[Lecture] Beyrouth-sur-Seine de Sabyl Ghoussoub

BEYROUTH-SUR-SEINE DE SABYL GHOUSSOUB

Prix Goncourt des lycéens 2022, après l’avoir lu, je comprends pourquoi…

Edité chez Stock, Beyrouth-sur-Seine est un roman dont plusieurs médias ont parlé. Le titre suffit à donner une idée du roman !

Interviewer ses parents, l’idée est déjà originale… Encore faut-il raconter tout cela ! Une saga familiale ? Sans aucun doute (les oncles, tantes, cousins, cousines, … y sont pour la plupart présents) ! Raconter le déracinement et la vie parisienne d’une famille libanaise ? Aucun doute non plus ! Raconter aussi l’histoire du Liban, … 

Ce roman, c’est un peu tout cela, et bien plus ! L’auteur y dévoile bien sûr sa vie et celle de sa famille, partie du Liban en guerre pour habiter temporairement Paris, et qui va finalement y faire sa vie…  Une mère qui ne rêve que de retourner au Pays, un père journaliste-écrivain-poète-traducteur, qui ne veut plus y retourner mais reste très attaché à ses origines. Et ce fils, né à Paris, mais qui se sent et se dit aussi profondément libanais : « Je suis né à Beyrouth dans une rue de Paris ». 

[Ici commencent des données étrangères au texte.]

/-- A write of a control state register; bits outside its mask keep their value; ctl.srseed reseeds every generator; flags that
have been committed in this cycle join those written (03 R94, 04 R103 to R105). -/
def Ctx.ctlWrite (x : Ctx) (i : Nat) (v : Word) : Ctx :=
  let b := fun (old : Word) => blend (ctlMask i) old v
  match i with
  | 0x010 => { x with tvec := b x.tvec }
  | 0x011 => { x with epc := b x.epc }
  | 0x012 => { x with enpc := b x.enpc }
  | 0x013 => { x with ennpc := b x.ennpc }
  | 0x014 => { x with ebits := b x.ebits }
  | 0x015 => { x with cause := b x.cause }
  | 0x016 => { x with info0 := v }
  | 0x017 => { x with info1 := v }
  | 0x018 => { x with info2 := v }
  | 0x019 => { x with info3 := v }
  | 0x01A => { x with ustate0 := v }
  | 0x01B => { x with ustate1 := v }
  | 0x020 => { x with slim := b x.slim }
  | 0x021 => { x with dead := (b (x.dead.setWidth 64)).setWidth 32 }
  | 0x022 => { x with mode := b x.mode }
  | 0x023 => { x with frm := b x.frm }
  | 0x024 => { x with fflags := v.setWidth 7 ||| x.flagsCommit }
  | 0x025 => { x with fpend := v.setWidth 7 }
  | 0x026 =>
    let seed := v.extractLsb' 0 32
    { x with srseed := b x.srseed, seed := seed, gen := seedOf seed 0, vgen := [], mgen := [] }
  | 0x030 => if dispLegal v then { x with disp := dispHeld 0 v } else x
  | 0x031 => if dispLegal v then { x with disphi := dispHeld 32 v } else x
  | _ => x

/-! ### Generators -/

/-- The generator of a vector lane. -/
def Ctx.vectorGen (x : Ctx) (l : Nat) : BitVec 32 := x.vgen.look (seedOf x.seed l) l
/-- The generator of a matrix lane. -/
def Ctx.matrixGen (x : Ctx) (l : Nat) : BitVec 32 := x.mgen.look (seedOf x.seed l) l

/-- A generator as a window write stores it: 0 is stored as 1 (05 R130). -/
def genStored (v : BitVec 32) : BitVec 32 := if v = 0 then 1 else v

/-! ### Reads -/

/-- Guards of a strip as a word; g0 reads 1. -/
def Strip.guardWord (t : Strip) : Word := (t.guards ||| 1).setWidth 64

/-- The status word of a strip (09 R265). -/
def Strip.statusWord (t : Strip) : Word := fields [(t.ust, 40), (t.state, 36), (t.el.toNat, 23), (t.pos.toNat, 0)]

/-- A word of the vector-strip block at block offset `o` (05 R130). -/
def Ctx.vectorWord (x : Ctx) (o : Nat) : Word :=
  if o < 0xA800 then rowWord (x.v.look 0 (o / 0x300)) (o % 0x300 / 8)
  else if o < 0xA900 then
    let i := (o - 0xA800) / 0x20
    let w := o % 0x20 / 8
    if w = 3 then 0 else if i = 0 then ~~~0#64 else (x.m.look 0 i).extractLsb' (64 * w) 64
  else if o = 0xA900 then x.vector.guardWord
  else if o = 0xA908 then x.vdead.setWidth 64
  else if o = 0xA910 then x.bind.setWidth 64
  else if 0xA940 ≤ o ∧ o < 0xA980 then x.vector.mailbox.look 0 ((o - 0xA940) / 8)
  else if 0xAA00 ≤ o ∧ o < 0xAD00 then
    let l := (o - 0xAA00) / 4
    fields [((x.vectorGen l).toNat, 0), ((x.vectorGen (l + 1)).toNat, 32)]
  else 0

/-- mc.wload in cycle `now` (06 R173, R201). -/
def WeightLoad.word (w : WeightLoad) (now : Nat) : Word :=
  fields [(w.left % 16, 8), ((w.rest && decide (w.restFrom ≤ now)).toNat, 2), (if w.busy then w.slot else 0, 1), (w.busy.toNat, 0)]

/-- A matrix control register (06 R173). -/
def State.matrixRegister (s : State) (u : Nat) (c : Bool) (i : Nat) : Word :=
  let x := s.ctx u c
  match i with
  | 0 => (x.mcA.look 0 0).setWidth 64
  | 1 => (x.mcA.look 0 1).setWidth 64
  | 2 => (x.mcA.look 0 2).setWidth 64
  | 4 => (x.mcD.look 0 0).setWidth 64
  | 5 => (x.mcD.look 0 1).setWidth 64
  | 6 => (x.mcD.look 0 2).setWidth 64
  | 8 => x.chmin.setWidth 64
  | 0x10 => fields [(x.matrix.ust, 32), (x.matrix.pos.toNat, 0)]
  | 0x11 => (s.tile u).wload.word s.cycle
  | _ => 0

/-- A word of the matrix control block (06 R172). -/
def State.matrixWord (s : State) (u : Nat) (c : Bool) (o : Nat) : Word :=
  let x := s.ctx u c
  if o < 0x100 then s.matrixRegister u c (o / 8)
  else if o < 0x140 then x.matrix.mailbox.look 0 ((o - 0x100) / 8)
  else if o = 0x200 then x.matrix.guardWord
  else if 0x400 ≤ o ∧ o < 0x700 then
    let l := (o - 0x400) / 4
    fields [((x.matrixGen l).toNat, 0), ((x.matrixGen (l + 1)).toNat, 32)]
  else 0

/-- A word of a latch slot (06 R172, R174). -/
def Latch.word (w : Latch) (o : Nat) : Word :=
  if o < 0x2400 then w.vals.extractLsb' (8 * o) 64
  else if o < 0x2D00 then w.sparse.extractLsb' (8 * (o - 0x2400)) 64
  else if o = 0x3000 then w.tag
  else 0

/-- Whether an entry has been pushed by now. -/
def FifoEntry.pushed (e : FifoEntry) (now : Nat) : Bool := e.filled && decide (e.ready ≤ now)

/-- Entries of a FIFO that have been pushed. -/
def Fifo.present (f : Fifo) (now : Nat) : Nat := (f.entries.filter fun e => e.pushed now).length

/-- A word of the FIFO diagnostic block (09 R268, R290). -/
def State.fifoWord (s : State) (u o : Nat) : Word :=
  let t := s.tile u
  if o < 0x30 then
    let f := t.fifos.look {} (o / 8)
    let n := f.present s.cycle
    fields [(n, 0), (f.head, 8), (f.entries.length - n, 16), (f.take, 24)]
  else if 0x80 ≤ o ∧ o < 0xC0 then BitVec.ofNat 64 (t.tokens.look 0 ((o - 0x40) / 8))
  else if 0x100 ≤ o ∧ o < 0x150 then t.hang.look 0 ((o - 0x100) / 8)
  else if 0x1000 ≤ o ∧ o < 0x1300 then
    let vf := (t.view.extractLsb' 0 3).toNat
    if vf < 6 then rowWord ((t.fifos.look {} vf).ring.look 0 (t.view.extractLsb' 4 4).toNat) ((o - 0x1000) / 8) else 0
  else if 0x4000 ≤ o ∧ o < 0x8000 then
    let tag := fun j => match t.tags.look none j with
      | some (c, i) => 2 ^ 31 + c.toNat * 2 ^ 30 + i
      | none => 0
    let j := (o - 0x4000) / 4
    fields [(tag j, 0), (tag (j + 1), 32)]
  else 0

/-- A word of a landing slot (10 R297). -/
def LandingSlot.word (l : LandingSlot) (w : Nat) : Word :=
  match w with
  | 0 => fields [(l.base, 0)]
  | 1 => fields [(l.space, 0), (l.perm, 8), (l.limit, 32)]
  | 2 => fields [(l.ovf, 0)]
  | _ => fields [(l.expect, 0)]

/-- A landing slot from its four words. -/
def slotOfWords (w0 w1 w2 w3 : Word) : LandingSlot where
  base := (w0.extractLsb' 0 51).toNat
  space := (w1.extractLsb' 0 8).toNat
  perm := (w1.extractLsb' 8 2).toNat
  limit := (w1.extractLsb' 32 32).toNat
  ovf := (w2.extractLsb' 0 51).toNat
  expect := (w3.extractLsb' 0 40).toNat

/-- CSTAT word 0 (10 R319). -/
def Handle.status (h : Handle) : Word :=
  fields [(h.state, 61), (h.cause, 56), (h.nslot, 40), (h.plane, 32), (h.groups, 0)]

/-- A word of a receive-fault entry (10 R303). -/
def ReceiveFault.word (r : ReceiveFault) (w : Nat) : Word :=
  match w with
  | 0 => fields [(1, 63), (r.served.toNat, 62), (r.dead.toNat, 61), (r.cause, 48), (r.sdev, 32), (r.stile, 16), (r.label, 0)]
  | 1 => fields [(r.seq, 48), (r.lslot, 0)]
  | 2 => fields [(r.va, 0)]
  | _ => 0

/-- A word of a stream-queue entry (09 R282). -/
def Stream.word (t : Stream) (w : Nat) : Word :=
  if w = 0 then
    fields [(1, 63), (t.state, 60), (t.kind % 16, 56), (t.aux, 52), (t.ds, 48), (t.cause, 40), (t.cnt, 0)]
  else fields [(t.start % 2 ^ 32, 32), (t.done % 2048, 0)]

On pourrait être gêné par la présentation non chronologique des chapitres, mais le fait de les dater aide à se situer, et cela permet d’alterner des épisodes de vie parisienne, des épisodes strictement familiaux, des échanges familiaux (WhatsApp – courrier…) et bien entendu l’histoire de ce pays déchiré depuis des dizaines d’années par la guerre notamment entre chrétiens nationalistes et musulmans pro-palestiniens. 

Bien sûr, ce roman est à la fois un récit de vie et une fiction, d’ailleurs on peut parfois s’y perdre (il dit lui-même en interview : « mon livre est une auto-fiction ». Mais rien n’est laissé de côté, en particulier pas cette « guerre sale » qui finit par débarquer dans la capitale (attentats rue des Rosiers, rue de Rennes, …) et les tensions entre membres d’une même famille, d’un même village, qui sont tantôt bourreaux, tantôt victimes… A aucun moment l’auteur n’émet de jugement, car il n’y a aucune raison de tuer… 

Un livre de plus sans doute sur l’exil (Tant qu’il y aura des Cèdres de Pierre Jarawan traite exactement du même sujet), mais c’est original, sans concession, drôle, parfaitement documenté historiquement, diablement bien écrit, et bourré de séquences émouvantes. Un roman dont, quoi qu’on puisse dire, on ne sort pas totalement indemne…

Dominique Blumberger

Quelques passages qui m’ont particulièrement marqué : 

« Les avions n’arrivent plus à m’effrayer, pas plus que l’héroïsme ne réussit à m’animer. Je n’aime personne, je ne hais personne, je ne veux personne. Je ne sens rien, ni personne. Je suis sans passé ni avenir. Sans racines ni branches. Seul comme cet arbre abandonné sur un rivage ouvert au vent du large où se déchaîne la tempête ».

« En fait, le Liban, c’est mes parents. Je ne sais pas ce que représentera pour moi ce pays après la mort de mes parents. Quand je passe les voir dans leur appartement parisien, j’atterris au Liban… Dans leurs yeux, je vois ce pays. […] A chaque fois que le Liban est touché par un attentat, une explosion ou une guerre, j’ai l’impression que l’on vise mes parents, et ça, je ne le supporte plus ».

« La vie est un cadeau, il faut embrasser la vie. Comme l’amour. L’amour est une chose précieuse. L’amour, c’est des devoirs, mais aussi des droits. L’amour, c’est un package : vous donnez, vous prenez ».